■ Goal of the exercise:
Find and copy each line of the data that includes "macLane".

■ Collected data entries:
-- ==== Sys2Proof/Machine/Deliver.lean ====
section
/-! DEFINITION. Delivery of items: the destination port's checks, and what each unit takes (R26, R33, R39, R42, R43, R296, R301, R397, R423). -/

namespace Sys2Proof.Machine

/-! ### Recorder copies (R301, R302) -/

/-- A frame record. -/
def frameRecord (dir : Nat) (seq : BitVec 16) (err settle : Bool) (payload : List Byte) : List Byte :=
  let n := payload.length
  le 2 seq.toNat ++ le 2 n ++ le 1 (b2n err + 2 * b2n (n == 0) + 4 * b2n settle) ++ le 1 dir ++ [0, 0] ++ padTo ((n + 3) / 4 * 4) payload

/-- A record for a recorder's open segment; past a full one it waits for the next, or is not recorded. -/
def recTake (b : List Byte) (s : State) (r : Recorder) : Recorder :=
  if r.stopping then r
  else if r.spill.isEmpty && decide (64 + r.bytes + b.length ≤ r.buflen) then
    { r with body := r.body ++ b, bytes := r.bytes + b.length, nframes := r.nframes + 1 }
  else if r.closed.length < 4 ∧ admitted 1 1 s then { r with spill := r.spill ++ [b] }
  else { r with drops := r.drops + 1 }

/-- Every recorder of a channel copies a frame. -/
def recFrame (ch dir : Nat) (seq : BitVec 16) (err settle : Bool) (payload : List Byte) (s : State) : State :=
  s.voice.recs.foldl (fun s e => if e.2.chan = ch then setRec e.1 (recTake (frameRecord dir seq err settle payload) s e.2) s else s) s

/-! ### To a core -/

/-- Length of an RTP header: contributing sources and an extension. -/
def rtpLen (b : List Byte) : Nat :=
  let b0 := (b.getD 0 0).toNat
  let n := 12 + 4 * (b0 % 16)
  if b0 / 16 % 2 = 1 then n + 4 + 4 * unBe ((b.drop (n + 2)).take 2) else n

/-- A frame for the jitter buffer of a channel. Whether it carries speech is the codec's to say and free (log 2). -/
def toJitter (ch : Nat) (seq : BitVec 16) (ts ssrc : BitVec 32) (clock : Nat) (marker : Bool) (w : WH) (payload : List Byte) (s : State) : State :=
  match chan? s ch with
  | none => s
  | some c =>
    if c.st < 2 then s
    else
      let active := freeBits 1 s == 1
      let c := jbPlace c (rtbNs s).toNat seq ts ssrc clock marker (fullStamp s w.stamp) w.settle w.err active
      recFrame ch 0 seq w.err w.settle payload (tookFree (setChan ch c s))

/-- The timestamp of a frame that carries none: its SEQ, in frames, run on from the last one mapped. -/
def seqTs (c : Chan) (seq : BitVec 16) : BitVec 32 :=
  match c.jb.map with
  | some (t, _, _) => t + (seq - t.extractLsb' 0 16).signExtend 32
  | none => seq.zeroExtend 32

/-- A packet of a channel: by its RTP header, or by the SEQ of its tag where its flow carries no RTP. -/
def packetFrame (i : Item) (fl : Option Nat) (s : State) : State :=
  let ch := i.wh.chan.toNat
  let f? := match fl.bind (flow? s) with
    | some f => some f
    | none => (tblFirst (fun _ f => f.chan == ch && fVoice f) s.net.flows).map (·.2)
  match f?, chan? s ch with
  | some f, some c =>
    let b := i.payload
    if fRtp f then
      toJitter ch (BitVec.ofNat 16 (unBe ((b.drop 2).take 2))) (BitVec.ofNat 32 (unBe ((b.drop 4).take 4))) (BitVec.ofNat 32 (unBe ((b.drop 8).take 4)))
        (rtpClock c.p.codec.toNat) ((b.getD 1 0).getLsbD 7) i.wh (b.drop (rtpLen b)) s
    else toJitter ch i.wh.seq (seqTs c i.wh.seq) 0 (400 / max 1 c.p.ptime.toNat) false i.wh b s
  | _, _ => s

/-- The sub-frames of a powerline bundle, in SEQ order (R397). -/
def bundleFrames (i : Item) (s : State) : State :=
  let ch := i.wh.chan.toNat
  (fromN 0 (i.payload.getD 0 0).toNat).foldl (fun s k =>
    match chan? s ch with
    | some c =>
      let seq := i.wh.seq + BitVec.ofNat 16 k
      toJitter ch seq (seqTs c seq) 0 (400 / max 1 c.p.ptime.toNat) false i.wh ((i.payload.drop (2 + 14 * k)).take 14) s
    | none => s) s

/-- The port of a core writes an item into DMEM, outside the kernel windows, at an address that the spec does not name (free, log 2). -/
def coreItem (n : Nat) (i : Item) (s : State) : State :=
  let w := itemWords i (Config.freeNat s.free)
  let s := tookFree s
  let a := (freeBits 24 s).toNat % (65536 - w.length)
  let s := tookFree s
  let c := core s n
  setCore n { c with dmem := cellsPut 0 c.dmem a w, frx := c.frx ++ [BitVec.ofNat 24 a] } s

/-- A core that takes no items: it has failed, or its cluster is off (R84, Edges of Chapter 2). -/
def coreGone (s : State) (n : Nat) : Bool := decide ((core s n).st = 3) || !clusterOn s (clusterOf n)

/-- An item for a core: one that is gone takes nothing, and the core its channel now runs on takes its place. A sample block or a voice
frame that carries SETTLE marks the next frame of its channel (R30). -/
def toCore (n : Nat) (i : Item) (fl : Option Nat) (s : State) : State :=
  let n := if coreGone s n then (match chan? s i.wh.chan.toNat with | some c => if c.st = 2 ∨ c.st = 3 then c.core else n | none => n) else n
  let s := if coreGone s n then s else coreItem n i s
  let s := if i.wh.settle ∧ (i.wh.wclass = 0 ∨ i.wh.wclass = 2) then modChan i.wh.chan.toNat (fun c => { c with settleIn := true }) s else s
  if i.wh.wclass = 1 then packetFrame i fl s else if i.wh.wclass = 6 then bundleFrames i s else s

/-! ### To the other units -/

/-- 24-bit samples, little-endian. -/
def samples24 : Nat → List Byte → List Int
  | 0, _ => []
  | n + 1, b => sx 24 (unLe (b.take 3)) :: samples24 n (b.drop 3)

/-- The loopback input of Opal: the slot is the item's CHAN (R409). -/
def loopItem (i : Item) (s : State) : State :=
  let k := i.wh.chan.toNat
  if 64 ≤ k then s
  else
    let o := slot s k
    let t0 := (fullStamp s i.wh.stamp).toNat
    let x := (samples24 (i.payload.length / 3) i.payload).zipIdx.map (fun e => (e.1, t0 + e.2 * 62500 / 3))
    if flag s (sscEn k) ∧ rd s (sscSrc k) = 28 then setSlot k { o with loop := o.loop ++ x } s else s

/-- The work of a rejected item whose ledger entry is live is issued again (R45): an assured message goes out again on its flow. -/
def reissue (lref : Nat) (s : State) : State :=
  if !s.ledger.live.contains lref then s
  else match flowOfRef s lref with
    | some fl => pump fl (unsend fl lref s)
    | none => s

/-- What Onyx does with an item: a threshold event of Opal (R300, R419), the event of a rejection (R44, R45), and an assured message that
the packet engine emitted, whose STAMP and FLAGS are kept for its acceptance (R35, R49). Other events have had their effect. -/
def onyxItem (i : Item) (fl : Option Nat) (s : State) : State :=
  let b (k n : Nat) : Nat := leAt i.payload k n
  if i.wh.wclass = 7 then
    if i.wh.src = 0x58 then ruleFire 2 (b 0 1) 0 (notify 8 (b 0 1) (b 1 1) s)
    else if b 0 1 = 1 ∧ b 1 2 / 256 = 1 then reissue (b 3 4) s
    else s
  else if i.wh.wclass = 4 ∧ i.wh.src = 0x48 then
    match fl with
    | some n => modFlow n (fun f => { f with offers := lastN 16 (f.offers ++
        [{ seq := i.wh.seq, stamp := i.wh.stamp, settle := i.wh.settle, err := i.wh.err, last := i.wh.last }]) }) s
    | none => s
  else s

/-- A voice frame of a channel for its network side: the recorder's copy, then the flow's path, the powerline where the flow has fallen
over (R301, R398, R401). -/
def voiceOut (i : Item) (s : State) : State :=
  let ch := i.wh.chan.toNat
  let s := recFrame ch 1 i.wh.seq i.wh.err i.wh.settle i.payload s
  match (flowOfChan s ch).bind (fun n => (flow? s n).map (fun f => (n, f))) with
  | some (n, f) => (match f.fallen with
    | some p => plcVoice p n ch f (now s) i.wh.seq i.wh.settle i.wh.err s
    | none => packetItem i s)
  | none => packetItem i s

/-- An item for a PLC port: an assured message, or a unit of voice or data (R35, R398, R399). -/
def plcItem (p : Nat) (i : Item) (s : State) : State :=
  let ch := i.wh.chan.toNat
  if i.wh.wclass = 4 then
    match flowOfRef s i.wh.lref.toNat with
    | some fl => (match flow? s fl with | some f => plcMsg p fl f i.wh.seq i.wh.settle i.wh.err i.payload s | none => s)
    | none => s
  else match (flowOfChan s ch).bind (fun n => (flow? s n).map (fun f => (n, f))) with
    | some (n, f) =>
      if fVoice f then plcVoice p n ch f (now s) i.wh.seq i.wh.settle i.wh.err s
      else plcPut p { ft := 6, flow := some n, voice := none, at' := now s, final := none, prio := i.wh.prio.toNat, assured := false,
                      lchan := f.linkchan, seq := i.wh.seq, segidx := 0, last := i.wh.last, body := i.payload, settle := i.wh.settle, err := i.wh.err, tries := 0,
                      wait := drawWait s p } (tookFree s)
    | none => s

/-- What the unit does with an item that its port has passed. -/
def unitTakes (i : Item) (fl : Option Nat) (s : State) : State :=
  let d := i.wh.dest.toNat
  if d = 0x00 then onyxItem i fl s
  else if 0x10 ≤ d ∧ d ≤ 0x3F then toCore (d - 0x10) i fl s
  else if 0x40 ≤ d ∧ d ≤ 0x47 then portItem (d - 0x40) i s
  else if d = 0x48 then (if i.wh.wclass = 0 then voiceOut i s else packetItem i s)
  else if 0x50 ≤ d ∧ d ≤ 0x53 then plcItem (d - 0x50) i s
  else if d = 0x58 then loopItem i s
  else if d = 0x59 then (if i.wh.wclass = 0 then tdmFrame i s else s)
  else s

/-- The source whose turn it is at a destination port on a lane: of those with an item under way, the next after the one last served, in
the order of their numbers (R39; log 95). -/
def turnOf (s : State) (p lane : Nat) : Option Nat :=
  let has : Nat → Bool := fun u => s.fab.flight.any (fun i => portKey i.wh.dest.toNat == p && i.wh.prio.toNat == lane && i.wh.src.toNat == u)
  let l := (fromN 0 256).filter has
  match tblFind (p * 8 + lane) s.fab.served with
  | some k => (l.find? (fun u => decide (k < u))).orElse (fun _ => l.head?)
  | none => l.head?

/-- The destination port serves this source on this lane now: no lower-numbered lane has an item for it, and it is the source's turn (R37,
R39). -/
def portServes (s : State) (dest src lane : Nat) : Bool :=
  let p := portKey dest
  !(s.fab.flight.any (fun i => portKey i.wh.dest.toNat == p && decide (i.wh.prio.toNat < lane))) && turnOf s p lane == some src

/-- The item leaves the fabric: its source has had its turn, and its sender's record goes with it unless it is rejected. -/
def takeItem (i : Item) (s : State) : State :=
  { s with fab := { s.fab with flight := removeFirst i s.fab.flight,
                               served := tblSet (portKey i.wh.dest.toNat * 8 + i.wh.prio.toNat) i.wh.src.toNat s.fab.served } }

/-- ITEM_DELIVERED: the oldest item under way from this source to this destination on this lane, when its port serves it (R37, R39). Onyx
takes none while it restarts (R42). A destination whose domain has gone takes none. -/
def execItemDelivered (dest src : BitVec 8) (lane : BitVec 3) (s : State) : Out :=
  let mine : Item → Bool := fun i => i.wh.dest == dest && i.wh.src == src && i.wh.prio == lane
  .next (if (dest = 0 ∧ !onyxUp s) ∨ !portServes s dest.toNat src.toNat lane.toNat then s
    else match s.fab.flight.find? mine with
      | none => s
      | some i =>
        let rx := s.net.rx.find? (fun r => r.item == i)
        let s1 := takeItem i s
        match destCause s i with
        | some c => reject dest.toNat c i s1
        | none =>
          let s2 := unitTakes i (rx.bind (·.flow)) (forgetSender i s1)
          match rx with
          | some r =>
            let s2 := if (s2.net.rx.contains r) then { s2 with net := { s2.net with rx := removeFirst r s2.net.rx } } else s2
            pauseTxUpd r.port s2
          | none => s2)

end Sys2Proof.Machine
end

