-- ==== Sys2Proof/Machine/GarnetMac.lean ====
section
/-! DEFINITION. Garnet MAC and filter-tap instructions and the moves-only form (GRP 1 and 4; R256, R257, R262). -/

namespace Sys2Proof.Machine

/-- One MAC unit at work: OP 1 MPY, 2 MAC, 3 MSU on both lanes (R242, R256). -/
def macUnit (c : CoreSt) (op : Nat) (acc : BitVec 2) (x y : Word48) (pair : BitVec 2) : GRes :=
  let fr := modeFrac (modeNow c)
  let (hp, lp) := pairing pair x y
  let a := acc.toNat
  let h := macLane op (accNow c (2 * a)) (product fr hp.1 hp.2)
  let l := macLane op (accNow c (2 * a + 1)) (product fr lp.1 lp.2)
  putAcc acc h l false

/-- A MAC field (R256): with OP 0 its other bits are zero. -/
def macField (c : CoreSt) (f : MacF) : GRes :=
  if f.op = 0 then (if f.acc = 0 ∧ f.xs = 0 ∧ f.ys = 0 ∧ f.pair = 0 then .done noWrites else excIllegal)
  else macUnit c f.op.toNat f.acc (xy c f.xs.toNat) (xy c (8 + f.ys.toNat)) f.pair

/-- The DM format: the two units, which may not name one accumulator (R240), and two parallel moves. -/
def macRes (op : BitVec 2) (m : MacU) (pos : MacPos) (pm1 pm2 : PMove) (c : CoreSt) : GRes :=
  let f : MacF := { op := op, acc := m.acc, xs := m.xs, ys := m.ys, pair := m.pair }
  match pos with
  | .inU1 => withMoves c pm1 pm2 (macField c f)
  | .inU0 u1 =>
    if u1.op ≠ 0 ∧ u1.acc = m.acc then excIllegal else withMoves c pm1 pm2 (both (macField c f) (macField c u1))

/-- MPY. -/
def execMpy (c : Fin 48) (m : MacU) (pos : MacPos) (pm1 pm2 : PMove) (s : State) : Out :=
  .next (garnet c.val .plain (macRes 1 m pos pm1 pm2) s)

/-- MAC. -/
def execMacD (c : Fin 48) (m : MacU) (pos : MacPos) (pm1 pm2 : PMove) (s : State) : Out :=
  .next (garnet c.val .plain (macRes 2 m pos pm1 pm2) s)

/-- MSU. -/
def execMsu (c : Fin 48) (m : MacU) (pos : MacPos) (pm1 pm2 : PMove) (s : State) : Out :=
  .next (garnet c.val .plain (macRes 3 m pos pm1 pm2) s)

/-- MOVP. -/
def execMovp (c : Fin 48) (pm1 pm2 : PMove) (s : State) : Out :=
  .next (garnet c.val .plain (fun x => pmoves x pm1 pm2) s)

/-- A filter tap with OP as MAC, MSU or MPY (R262). -/
def ftapRes (op : Nat) (acc pair : BitVec 2) (pdat pcof : BitVec 3) (c : CoreSt) : GRes :=
  let d := pdat.toNat
  let k := pcof.toNat
  if pdat = pcof then excIllegal
  else
    let pd := ptr c d
    let pc := ptr c k
    match stepPtr pd 1 (modReg c d) (baseReg c d), stepPtr pd (-1) (modReg c d) (baseReg c d), stepPtr pc 1 (modReg c k) (baseReg c k) with
    | some wa, some pd', some pc' =>
      if !dmemOk c pd.toNat || !dmemOk c pc.toNat then excLoad
      else if !dmemOk c wa.toNat then excStore
      else
        let x := dmemRead c pd.toNat
        let y := dmemRead c pc.toNat
        both (macUnit c op acc x y pair) (.done { noWrites with mem := [(wa.toNat, x)], post := [(d, pd'), (k, pc')] })
    | _, _, _ => excIllegal

/-- FTAP. -/
def execFtap (c : Fin 48) (acc pair : BitVec 2) (pdat pcof : BitVec 3) (s : State) : Out :=
  .next (garnet c.val .plain (ftapRes 2 acc pair pdat pcof) s)

/-- FTAPS. -/
def execFtaps (c : Fin 48) (acc pair : BitVec 2) (pdat pcof : BitVec 3) (s : State) : Out :=
  .next (garnet c.val .plain (ftapRes 3 acc pair pdat pcof) s)

/-- FTAPZ. -/
def execFtapz (c : Fin 48) (acc pair : BitVec 2) (pdat pcof : BitVec 3) (s : State) : Out :=
  .next (garnet c.val .plain (ftapRes 1 acc pair pdat pcof) s)

end Sys2Proof.Machine
end

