/-! ### The powerline (Chapters 13 and 14) -/

open Sys2Proof Sys2Proof.Machine Sys2Proof.Obl in
/-- R370 to R375: reception. A block that is too loud or too quiet steps the gain; a candidate near a rejected one is not tried; a failed inversion or header check
rejects the candidate; a valid header leads to the payload, which goes to Onyx as one item; a payload whose check failed has free bytes (log 2); a management frame of an MTYPE that Table 14.5 does not list is judged at once. The search goes on
after the sample of a false start, and after a frame's last sample. -/
def Obligations.PlcReceptionRule : Prop :=
  ∀ (port : Fin 4) (s : State), plcOn s port.val = true →
    let n := port.val
    let v := plcP s n
    let ended (nsym : Nat) (stamp : BitVec 64) : Nat := stamp.toNat * 1536 / 1000000 + 256 + 1152 * (1 + hdrSymbols (bandN s n) + nsym)
    (v.rx = .search → v.sending = none → ∀ (rms : Int) (mags : List Nat),
      let full := (mags.filter (fun m => decide (8191 ≤ m))).length
      let u := bumpN (plcCnt n 4) (blanked s n mags) s
      (-18 < rms ∨ 4 ≤ full → 0 < v.pga → Runs (.agcBlock port rms mags) s (pgaStep n (setPlc n { v with pga := v.pga - 1 } u))) ∧
      (rms < -30 → full < 4 → v.pga < 7 → Runs (.agcBlock port rms mags) s (pgaStep n (setPlc n { v with pga := v.pga + 1 } u))) ∧
      (-30 ≤ rms → rms ≤ -18 → full < 4 → Runs (.agcBlock port rms mags) s u)) ∧
    (v.rx ≠ .search ∨ v.sending.isSome = true → ∀ rms mags, Runs (.agcBlock port rms mags) s s) ∧
    (v.rx = .search → v.sending = none → ∀ (corr : BitVec 8) (stamp : BitVec 64) (start : Nat), rd s (plcDetthr n) ≤ corr.toNat →
      v.searched ≤ start → sampleNow s ≤ start + 131072 → v.deafTo ≤ stamp.toNat →
      ((∀ x ∈ v.rejected, start + 128 < x ∨ x + 128 < start) →
        Runs (.preambleCandidate port corr stamp true start) s
          (setPlc n { v with rx := .cand start stamp, searched := start, searchedAt := sampleNow s } s) ∧
        Runs (.preambleCandidate port corr stamp false start) s (rejectCand n start s)) ∧
      (∀ x ∈ v.rejected, x ≤ start + 128 → start ≤ x + 128 → ∀ inv, Runs (.preambleCandidate port corr stamp inv start) s s)) ∧
    (∀ (corr : BitVec 8) (stamp : BitVec 64) inv (start : Nat), stamp.toNat < v.deafTo ∨ start < v.searched ∨ corr.toNat < rd s (plcDetthr n) →
      Runs (.preambleCandidate port corr stamp inv start) s s) ∧
    (∀ start u, (plcP (rejectCand n start u) n).rx = .search ∧ start ∈ (plcP (rejectCand n start u) n).rejected ∧
      start + 1 ≤ (plcP (rejectCand n start u) n).searched) ∧
    (∀ start stamp (hw : BitVec 32), v.rx = .cand start stamp →
      Runs (.headerDecoded port false hw) s (rejectCand n start (bump (plcCnt n 0) s)) ∧
      (hdrValid s n hw.toNat = false → Runs (.headerDecoded port true hw) s (plcViol n 0x0201 1 0xFFFF 0 0 (rejectCand n start (bump (plcCnt n 1) s)))) ∧
      (hdrValid s n hw.toNat = true → ∃ nsym,
        Runs (.headerDecoded port true hw) s (setPlc n { v with rx := .frame (hw.toNat / 524288 % 2048 + 1) nsym (hw.toNat / 512 % 16) stamp } s))) ∧
    (∀ plen nsym ft stamp, v.rx = .frame plen nsym ft stamp → ∀ (rsFail : Nat) (mags : List Nat) (fr : PlcFrame) (body : List Byte),
      ft ≠ 5 ∨ 0 < rsFail ∨ fr.bad = true ∨ (1 ≤ leAt body 0 1 ∧ leAt body 0 1 ≤ 12) →
      let u := searchFrom n (ended nsym stamp) (bumpN (plcCnt n 2) rsFail (bumpN (plcCnt n 4) (blanked s n mags) (setPlc n { v with rxStamp := stamp } s)))
      let h := fr.hdr
      let item (p : List Byte) : Item :=
        mkItem 6 h.prio.toNat 0x00 (0x50 + n) h.lchan.toNat h.seq stamp.toNat h.settle (decide (rsFail ≠ 0) || h.err) h.last p
      (fr.bad = false → Runs (.payloadDecoded port rsFail mags fr body) s (offer (item (padTo plen (linkPayload h body))) (tookFree u))) ∧
      (fr.bad = true → Runs (.payloadDecoded port rsFail mags fr body) s (offer (item (freeBytes plen u)) (tookFree u)))) ∧
    (∀ plen nsym stamp, v.rx = .frame plen nsym 5 stamp → ∀ (mags : List Nat) (fr : PlcFrame) (body : List Byte), fr.bad = false →
      12 < leAt body 0 1 ∨ leAt body 0 1 = 0 →
      Runs (.payloadDecoded port 0 mags fr body) s (mgmtIn n fr false body id (searchFrom n (ended nsym stamp)
        (bumpN (plcCnt n 2) 0 (bumpN (plcCnt n 4) (blanked s n mags) (setPlc n { v with rxStamp := stamp } s))))))
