@[simp] theorem setEntry_pending (i : Nat) (e : LEntry) (s : State) : (setEntry i e s).pending = s.pending := rfl
@[simp] theorem setEntry_free (i : Nat) (e : LEntry) (s : State) : (setEntry i e s).free = s.free := rfl
@[simp] theorem setEntry_regs (i : Nat) (e : LEntry) (s : State) : (setEntry i e s).regs = s.regs := rfl
@[simp] theorem setEntry_time (i : Nat) (e : LEntry) (s : State) : (setEntry i e s).time = s.time := rfl
@[simp] theorem setEntry_pwr (i : Nat) (e : LEntry) (s : State) : (setEntry i e s).pwr = s.pwr := rfl
@[simp] theorem setEntry_boot (i : Nat) (e : LEntry) (s : State) : (setEntry i e s).boot = s.boot := rfl
@[simp] theorem setEntry_host (i : Nat) (e : LEntry) (s : State) : (setEntry i e s).host = s.host := rfl
@[simp] theorem setEntry_leases (i : Nat) (e : LEntry) (s : State) : (setEntry i e s).leases = s.leases := rfl
@[simp] theorem setEntry_claims (i : Nat) (e : LEntry) (s : State) : (setEntry i e s).claims = s.claims := rfl
@[simp] theorem setEntry_journal (i : Nat) (e : LEntry) (s : State) : (setEntry i e s).journal = s.journal := rfl
@[simp] theorem setEntry_pvl (i : Nat) (e : LEntry) (s : State) : (setEntry i e s).pvl = s.pvl := rfl
@[simp] theorem setEntry_onyx (i : Nat) (e : LEntry) (s : State) : (setEntry i e s).onyx = s.onyx := rfl
@[simp] theorem setEntry_fab (i : Nat) (e : LEntry) (s : State) : (setEntry i e s).fab = s.fab := rfl
@[simp] theorem setEntry_gar (i : Nat) (e : LEntry) (s : State) : (setEntry i e s).gar = s.gar := rfl
@[simp] theorem setEntry_voice (i : Nat) (e : LEntry) (s : State) : (setEntry i e s).voice = s.voice := rfl
@[simp] theorem setEntry_net (i : Nat) (e : LEntry) (s : State) : (setEntry i e s).net = s.net := rfl
@[simp] theorem setEntry_plc (i : Nat) (e : LEntry) (s : State) : (setEntry i e s).plc = s.plc := rfl
@[simp] theorem setEntry_opal (i : Nat) (e : LEntry) (s : State) : (setEntry i e s).opal = s.opal := rfl
@[simp] theorem setEntry_tdm (i : Nat) (e : LEntry) (s : State) : (setEntry i e s).tdm = s.tdm := rfl
@[simp] theorem setEntry_tpz (i : Nat) (e : LEntry) (s : State) : (setEntry i e s).tpz = s.tpz := rfl
@[simp] theorem setEntry_agt (i : Nat) (e : LEntry) (s : State) : (setEntry i e s).agt = s.agt := rfl
@[simp] theorem setEntry_hostMem (i : Nat) (e : LEntry) (s : State) : (setEntry i e s).hostMem = s.hostMem := rfl
@[simp] theorem setEntry_tap (i : Nat) (e : LEntry) (s : State) : (setEntry i e s).tap = s.tap := rfl
@[simp] theorem setEntry_shadow (i : Nat) (e : LEntry) (s : State) : (setEntry i e s).shadow = s.shadow := rfl

@[simp] theorem liveClear_pending (i : Nat) (s : State) : (liveClear i s).pending = s.pending := rfl
@[simp] theorem liveClear_free (i : Nat) (s : State) : (liveClear i s).free = s.free := rfl
@[simp] theorem liveClear_regs (i : Nat) (s : State) : (liveClear i s).regs = s.regs := rfl
@[simp] theorem liveClear_time (i : Nat) (s : State) : (liveClear i s).time = s.time := rfl
@[simp] theorem liveClear_pwr (i : Nat) (s : State) : (liveClear i s).pwr = s.pwr := rfl
@[simp] theorem liveClear_boot (i : Nat) (s : State) : (liveClear i s).boot = s.boot := rfl
@[simp] theorem liveClear_host (i : Nat) (s : State) : (liveClear i s).host = s.host := rfl
@[simp] theorem liveClear_leases (i : Nat) (s : State) : (liveClear i s).leases = s.leases := rfl
@[simp] theorem liveClear_claims (i : Nat) (s : State) : (liveClear i s).claims = s.claims := rfl
@[simp] theorem liveClear_journal (i : Nat) (s : State) : (liveClear i s).journal = s.journal := rfl
@[simp] theorem liveClear_pvl (i : Nat) (s : State) : (liveClear i s).pvl = s.pvl := rfl
@[simp] theorem liveClear_onyx (i : Nat) (s : State) : (liveClear i s).onyx = s.onyx := rfl
@[simp] theorem liveClear_fab (i : Nat) (s : State) : (liveClear i s).fab = s.fab := rfl
@[simp] theorem liveClear_gar (i : Nat) (s : State) : (liveClear i s).gar = s.gar := rfl
@[simp] theorem liveClear_voice (i : Nat) (s : State) : (liveClear i s).voice = s.voice := rfl
@[simp] theorem liveClear_net (i : Nat) (s : State) : (liveClear i s).net = s.net := rfl
@[simp] theorem liveClear_plc (i : Nat) (s : State) : (liveClear i s).plc = s.plc := rfl
@[simp] theorem liveClear_opal (i : Nat) (s : State) : (liveClear i s).opal = s.opal := rfl
@[simp] theorem liveClear_tdm (i : Nat) (s : State) : (liveClear i s).tdm = s.tdm := rfl
@[simp] theorem liveClear_tpz (i : Nat) (s : State) : (liveClear i s).tpz = s.tpz := rfl
@[simp] theorem liveClear_agt (i : Nat) (s : State) : (liveClear i s).agt = s.agt := rfl
@[simp] theorem liveClear_hostMem (i : Nat) (s : State) : (liveClear i s).hostMem = s.hostMem := rfl
@[simp] theorem liveClear_tap (i : Nat) (s : State) : (liveClear i s).tap = s.tap := rfl
@[simp] theorem liveClear_shadow (i : Nat) (s : State) : (liveClear i s).shadow = s.shadow := rfl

■ Response to the task:
  let h := macLane op (accNow c (2 * a)) (product fr hp.1 hp.2)
  let l := macLane op (accNow c (2 * a + 1)) (product fr lp.1 lp.2)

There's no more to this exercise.